# Tile on the Ceiling



## orson (Nov 23, 2007)

I'm doing a shower in my house and I'm tiling a small section of ceiling. 

Any special tips or tricks for tile on the ceiling?


----------



## ChrWright (Jul 17, 2007)

How big are the tiles orson?


----------



## mhillc (Apr 5, 2009)

orson said:


> I'm doing a shower in my house and I'm tiling a small section of ceiling.
> 
> Any special tips or tricks for tile on the ceiling?

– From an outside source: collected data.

-- ==== Sys2Proof/Laws/Traps.lean ====
section
/-! SUPPORT. Taking a trap and returning from one: where each route leaves the machine (R331-R333, R447). A proof cites these and does not
unfold `State.takeTrap`. -/

namespace Sys2Proof.Machine

/-- Everything that taking a trap can do: the user handler, the firmware handler, the firmware handler with the gang stopped, and the
hart stopped without a handler, with its gang or, in slot 7, with its die. -/
theorem State.takeTrap_cases (s : State) (e : Exc) (tpc : BitVec 56) (conv : Bool) (member : Nat) :
    let u := s.countError e
    let h := u.h.reported e
    (h.route e.cause = .user ∧ s.takeTrap e tpc conv member = u.setH (h.userTrap e tpc conv member))
    ∨ (h.route e.cause = .firmware ∧ s.takeTrap e tpc conv member = u.setH (h.fwTrap e tpc conv member))
    ∨ (h.route e.cause = .firmwareStop ∧ s.takeTrap e tpc conv member
        = ((u.recordFault u.cur e tpc.toNat).setH (h.fwTrap e tpc conv member)).stopGang u.cur.die h.id.gangId e.cause.stopsWhole)
    ∨ (h.route e.cause = .untaken ∧ s.takeTrap e tpc conv member
        = ((u.recordFault u.cur e tpc.toNat).setH { h.dropConvoy with pc := tpc, st := .stopping, wait := none }).stopGang
            u.cur.die h.id.gangId false)
    ∨ (h.route e.cause = .halt ∧ u.cur.slot ≠ 7 ∧ s.takeTrap e tpc conv member
        = ((u.recordFault u.cur e tpc.toNat).setH { h.dropConvoy with pc := tpc, st := .stopping, wait := none }).stopGang
            u.cur.die h.id.gangId e.cause.stopsWhole)
    ∨ (h.route e.cause = .halt ∧ u.cur.slot = 7 ∧
        let t := ((u.recordFault u.cur e tpc.toNat).setH { h.dropConvoy with pc := tpc, st := .stopping, wait := none }).mclog
          u.cur.die 1 u.cur.core.val 0
        s.takeTrap e tpc conv member = t.setDie u.cur.die { t.die u.cur.die with halted := true }) := by
  simp only
  unfold State.takeTrap
  have hc : ∀ (w : State) i e n, (w.recordFault i e n).cur = w.cur := by
    intro w i e n; unfold State.recordFault; split <;> rfl
  have hm : ∀ (w : State) d k c l, (w.mclog d k c l).cur = w.cur := fun _ _ _ _ _ => rfl
  have hs : ∀ (w : State) g, (w.setH g).cur = w.cur := fun _ _ => rfl
  cases hr : ((s.countError e).h.reported e).route e.cause <;> simp only [hr]
  · simp
  · simp
  · simp [hc]
  · simp [hc]
  · by_cases h7 : (s.countError e).cur.slot = 7
    · simp [hs, hc, hm, h7]
    · simp [hs, hc, h7]

/-- Where a cause goes (R332, R447): firmware's causes, and any in firmware, stop the hart while INF = 1; the others go to the user
handler while EN = 1 and INH = 0. -/
theorem Hart.route_cases (h : Hart) (c : Cause) :
    (h.route c = .halt ∧ h.inf = true ∧ (h.priv = true ∨ c = .page ∨ c = .integrity ∨ c = .mcheck))
    ∨ (h.route c = .firmwareStop ∧ h.inf = false ∧ (c = .integrity ∨ c = .mcheck))
    ∨ (h.route c = .firmware ∧ h.inf = false ∧ c ≠ .integrity ∧ c ≠ .mcheck ∧ (h.priv = true ∨ c = .page))
    ∨ (h.priv = false ∧ c ≠ .page ∧ c ≠ .integrity ∧ c ≠ .mcheck
        ∧ ((h.route c = .firmwareStop ∧ h.inh = true) ∨ (h.route c = .user ∧ h.inh = false ∧ h.trap.en = true)
          ∨ (h.route c = .untaken ∧ h.inh = false ∧ h.trap.en = false))) := by
  unfold Hart.route
  cases hp : h.priv <;> cases hf : h.inf <;> cases hh : h.inh <;> cases he : h.trap.en <;> cases c <;> simp

/-- Returning from a trap restores the PC of the level being handled, and the mode where that is firmware's (R213, R333, R447). -/
theorem Hart.trapReturn_cases (h : Hart) :
    (h.inf = true ∧ h.trapReturn = some { h with
        pc := h.fw.pc, priv := h.ppriv, inf := false, faulted := h.faulted.filter fun f => f.1 == h.fw.pc })
    ∨ (h.inf = false ∧ h.inh = true ∧ h.trapReturn = some { h with pc := h.trap.pc, inh := false })
    ∨ (h.inf = false ∧ h.inh = false ∧ h.trapReturn = none) := by
  unfold Hart.trapReturn
  cases hf : h.inf <;> cases hh : h.inh <;> simp

end Sys2Proof.Machine
end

 TIP-use very,very,very,very good adhesive or you'll know it


----------



## orson (Nov 23, 2007)

The tiles are 18x18 travertine but there is a fan unit in the middle of the aprox 3x3 foot ceiling area, so they'll be cut down, probably 8x18 max but I can make them smaller if that is wise.


----------



## Gitrdone (Jan 17, 2009)

Wear a hard hat if you have one. Mapei Premium Lightweight Tile Mortar is a good product for walls/ceiling.


----------



## ChrWright (Jul 17, 2007)

orson said:


> The tiles are 18x18 travertine but there is a fan unit in the middle of the aprox 3x3 foot ceiling area, so they'll be cut down, probably 8x18 max but I can make them smaller if that is wise.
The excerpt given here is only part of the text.